Suffering with recognition is different from suffering with invisibility.
Could this fail? Absolutely. RP cannot solve material scarcity when resources are genuinely zero-sum. It cannot reconcile incommensurable values when core commitments are truly incompatible. It cannot reach those who refuse dialogue entirely.
But the alternative is what we have now: attention-optimizing algorithms that reward rage and fragmentation, education systems that have lost their purpose, information abundance without navigation tools, and the cognitive collapse Marriott documents.

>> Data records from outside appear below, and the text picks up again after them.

-- ==== Sys2Proof/Machine/RackCommands.lean ====
section
/-! DEFINITION. The delivered frames of the rack, one command for each kind (R135, R192): each is the
delivery of a frame of that kind (R132, R136). -/

namespace Sys2Proof.Machine

/-- CLAIM (R145, R146). -/
def execClaim (dt : Nat) (d : Delivery) (s : State) : Result := .next (s.deliver dt (deliveryFrame 10 d))

/-- RELEASE (R147). -/
def execRelease (dt : Nat) (d : Delivery) (s : State) : Result := .next (s.deliver dt (deliveryFrame 9 d))

/-- HOLDING (R150). -/
def execHolding (dt : Nat) (d : Delivery) (s : State) : Result := .next (s.deliver dt (deliveryFrame 8 d))

/-- ATTENTION (R149, R158). -/
def execAttention (dt : Nat) (d : Delivery) (s : State) : Result := .next (s.deliver dt (deliveryFrame 2 d))

/-- REBUILD_END (R152, R160). -/
def execRebuildEnd (dt : Nat) (d : Delivery) (s : State) : Result := .next (s.deliver dt (deliveryFrame 3 d))

/-- FORCE_RELEASE (R148, R160). -/
def execForceRelease (dt : Nat) (d : Delivery) (s : State) : Result := .next (s.deliver dt (deliveryFrame 6 d))

/-- VERDICT_NOTICE (R177). -/
def execVerdictNotice (dt : Nat) (d : Delivery) (s : State) : Result := .next (s.deliver dt (deliveryFrame 11 d))

/-- RACK_HALT (R179). -/
def execRackHalt (dt : Nat) (d : Delivery) (s : State) : Result := .next (s.deliver dt (deliveryFrame 4 d))

/-- LINE_RESUME (R181). -/
def execLineResume (dt : Nat) (d : Delivery) (s : State) : Result := .next (s.deliver dt (deliveryFrame 5 d))

/-- RACK_PARAMETERS (R186). -/
def execRackParameters (dt : Nat) (d : Delivery) (s : State) : Result := .next (s.deliver dt (deliveryFrame 20 d))

/-- ADDRESS_TAKEN (R185). -/
def execAddressTaken (dt : Nat) (d : Delivery) (s : State) : Result := .next (s.deliver dt (deliveryFrame 1 d))

/-- PROMPT_ANSWER (R168). -/
def execPromptAnswer (dt : Nat) (d : Delivery) (s : State) : Result := .next (s.deliver dt (deliveryFrame 14 d))

/-- PROMPT_POST (R167). -/
def execPromptPost (dt : Nat) (d : Delivery) (s : State) : Result := .next (s.deliver dt (deliveryFrame 12 d))

/-- PROMPT_WITHDRAW (R170). -/
def execPromptWithdraw (dt : Nat) (d : Delivery) (s : State) : Result := .next (s.deliver dt (deliveryFrame 13 d))

/-- MEASURE_REQUEST (R162). -/
def execMeasureRequest (dt : Nat) (d : Delivery) (s : State) : Result := .next (s.deliver dt (deliveryFrame 16 d))

/-- MEASURE_RESULT (R163). -/
def execMeasureResult (dt : Nat) (d : Delivery) (s : State) : Result := .next (s.deliver dt (deliveryFrame 17 d))

end Sys2Proof.Machine
end

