-- ==== Sys2Proof/Certificates/Slice0/Obligations.lean ====
section
/-! DEFINITION. The statements about the station, for the provers. Each says which rules of the spec it
formalises; a statement that rests on the model's own choice names the assumption. -/

open Sys2Proof Sys2Proof.Machine

namespace Sys2Proof.Stated

/-- The ticks that a command carries; COLD_RESET carries none (assumption 1). -/
def ticksOf : Instr → Option Nat
  | .coldReset _ => none
  | .selfCheckEnd back => some back.ticks
  | .frameRejected pt _ | .commandDelivered pt _ | .replyDelivered pt _ | .sealValidationEnd pt => some pt.ticks
  | .nestSensorInput dt _ _ | .partPresentChange dt | .clampClosedChange dt
  | .clampOpenChange dt | .guardChange dt | .clampTimeout dt | .contactWaitExpiry dt
  | .readingInstant dt | .levelSamplesComplete dt | .timingInputChange dt _ _ | .timingEdge dt _
  | .logicInputChange dt _ _ | .logicLevelTaken dt _ | .gateTimeout dt | .countIntervalEnd dt
  | .qualifyTimerExpiry dt _ | .netScheduleExamination dt | .sentCompletion dt
  | .receiveHandoff dt _ _ | .netfieldWaitExpiry dt | .rampUpdate dt _ | .oneShotExpiry dt _
  | .periodStart dt _ | .dwellExpiry dt | .settleTimeout dt | .promptTimeout dt
  | .resourceWaitExpiry dt _ | .retryTimerExpiry dt _ | .gantryResultTimeout dt
  | .rebuildTimerExpiry dt | .announceTimerExpiry dt | .busIdle dt | .arbitrationLost dt
  | .bitClash dt | .unroutedFrameDelivery dt _
  | .claim dt _ | .release dt _ | .holding dt _ | .attention dt _ | .rebuildEnd dt _
  | .forceRelease dt _ | .verdictNotice dt _ | .rackHalt dt _ | .lineResume dt _
  | .rackParameters dt _ | .addressTaken dt _ | .promptAnswer dt _ | .promptPost dt _
  | .promptWithdraw dt _ | .measureRequest dt _ | .measureResult dt _
  | .planBegin dt _ | .planRecord dt _ | .planSeal dt _
  | .unitStart dt _ _ | .unitAbort dt _ | .verdictQuery dt _ | .verdictRelease dt _
  | .voidUnit dt _ | .clearFault dt _ | .clearSuspect dt _ | .statusQuery dt _
  | .stationReset dt _ | .analogueSample dt _ _ _ _ | .highTimeEnd dt _ => some dt

/-- The rows that deliver a frame (R132, R136). -/
def isDelivery : Instr → Bool
  | .unroutedFrameDelivery .. | .commandDelivered .. | .claim .. | .release .. | .holding ..
  | .attention .. | .rebuildEnd .. | .forceRelease .. | .verdictNotice .. | .rackHalt ..
  | .lineResume .. | .rackParameters .. | .addressTaken .. | .promptAnswer .. | .promptPost ..
  | .promptWithdraw .. | .measureRequest .. | .measureResult .. | .replyDelivered .. | .planBegin ..
  | .planRecord .. | .planSeal .. | .unitStart .. | .unitAbort .. | .verdictQuery ..
  | .verdictRelease .. | .voidUnit .. | .clearFault .. | .clearSuspect .. | .statusQuery ..
  | .stationReset .. => true
  | _ => false

/-- What the reactions of the inner blocks never change. -/
def OuterUnchanged (s t : State) : Prop :=
  t.now = s.now ∧ t.pins = s.pins ∧ t.rbi.address = s.rbi.address ∧ t.handler = s.handler ∧
  t.view = s.view ∧ t.plan = s.plan ∧ t.pending = s.pending ∧ t.join.state = s.join.state ∧
  t.join.qualifier = s.join.qualifier ∧ t.join.params = s.join.params ∧
  t.join.clockStart = s.join.clockStart

/-- The blocks between the frame port and the line as they were. -/
def CoreUnchanged (s t : State) : Prop :=
  t.nest = s.nest ∧ t.stim = s.stim ∧ t.capture = s.capture ∧ t.sense = s.sense ∧
  t.engine = s.engine ∧ t.store = s.store ∧ t.history = s.history

/-- A frame that reaches the station `dt` ticks from `s`: it is not SILENT, and the frame is another node's
that it has received from its start bit, or the one the station itself has on the line (R128, R132, R137). -/
def Takes (s : State) (dt : Nat) (f : Frame) : Prop :=
  s.rbi.bus ≠ .silent ∧
  ((f.src.toNat ≠ s.rbi.address ∧ s.Hears dt (41 + 8 * f.payload.length)) ∨
   ∃ start b, s.ownOnLine = some (start, b) ∧ b.frame s.rbi.address = f)

/-- The source and the destination of a frame are accepted for its kind: the table of R136, whose kinds are ATTENTION
2, REBUILD END 3, RACK HALT 4, LINE RESUME 5, FORCE RELEASE 6, HOLDING 8, RELEASE 9, CLAIM 10, VERDICT NOTICE 11,
PROMPT ANSWER 14, MEASURE RESULT 17, RACK PARAMETERS 20 and the commands 32..43 (R192). -/
def Accepted (address : Nat) (f : Frame) : Prop :=
  let k := f.kind.toNat
  let src := f.src.toNat
  let dst := f.dst.toNat
  (k ∈ [2, 3, 8, 9, 10, 11] ∧ 1 ≤ src ∧ src ≤ 24 ∧ dst = 0) ∨ ((k = 5 ∨ k = 6 ∨ k = 20) ∧ src = 30 ∧ dst = 0) ∨
  (k = 4 ∧ (src = 29 ∨ src = 30) ∧ dst = 0) ∨ (k = 14 ∧ src = 29 ∧ dst = address) ∨
  (k = 17 ∧ src = 28 ∧ dst = address) ∨ (32 ≤ k ∧ k ≤ 43 ∧ src = 30 ∧ dst = address)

The question isn’t whether RP creates utopia. It’s whether making tragedy conscious, explicit, and negotiated creates less suffering than leaving it invisible, assumed, and imposed.
The Path Forward
Marriott sounds like the conservatives he mocks—diagnosing necessary adaptation as apocalypse, mistaking format for substance, clutching at ruins instead of building new foundations.
The age of print gave us extraordinary gifts: the democratization of knowledge, the tools of rational argument, the birth of modern science and democracy. We honour those achievements by extending them, not by pretending we can freeze them in amber.
We’re not choosing between oral and literate culture. We’re developing something new: mediated dialogue at scale, combining the dynamic engagement of conversation with the permanence and precision of text.
The vitality Marriott thinks we’ve lost is already visible in self-published essays reaching millions, collaborative game worlds rivaling novels in complexity, open-source research bypassing journals, indie musicians building direct relationships with listeners. The question isn’t whether literate culture survives—it’s whether the old gatekeepers can accept they no longer control it.
This isn’t inevitable. The technology exists, but the values that guide implementation are a choice. We can build systems designed to capture attention and maximize advertising revenue—and watch literacy collapse while we wring our hands about screens. Or we can build infrastructure guided by honesty, compassion, transparency, and accountability—infrastructure that preserves what made books valuable while recovering what was lost in the transition to print.
Fear tells us the golden thread is snapping. Hope knows it is branching.
The question isn’t whether we can preserve the past. It’s whether we’re brave enough to build the future—one that honours what books gave us while reaching toward what they couldn’t.
The better book isn’t the one we cling to in isolation—it’s the one we write together.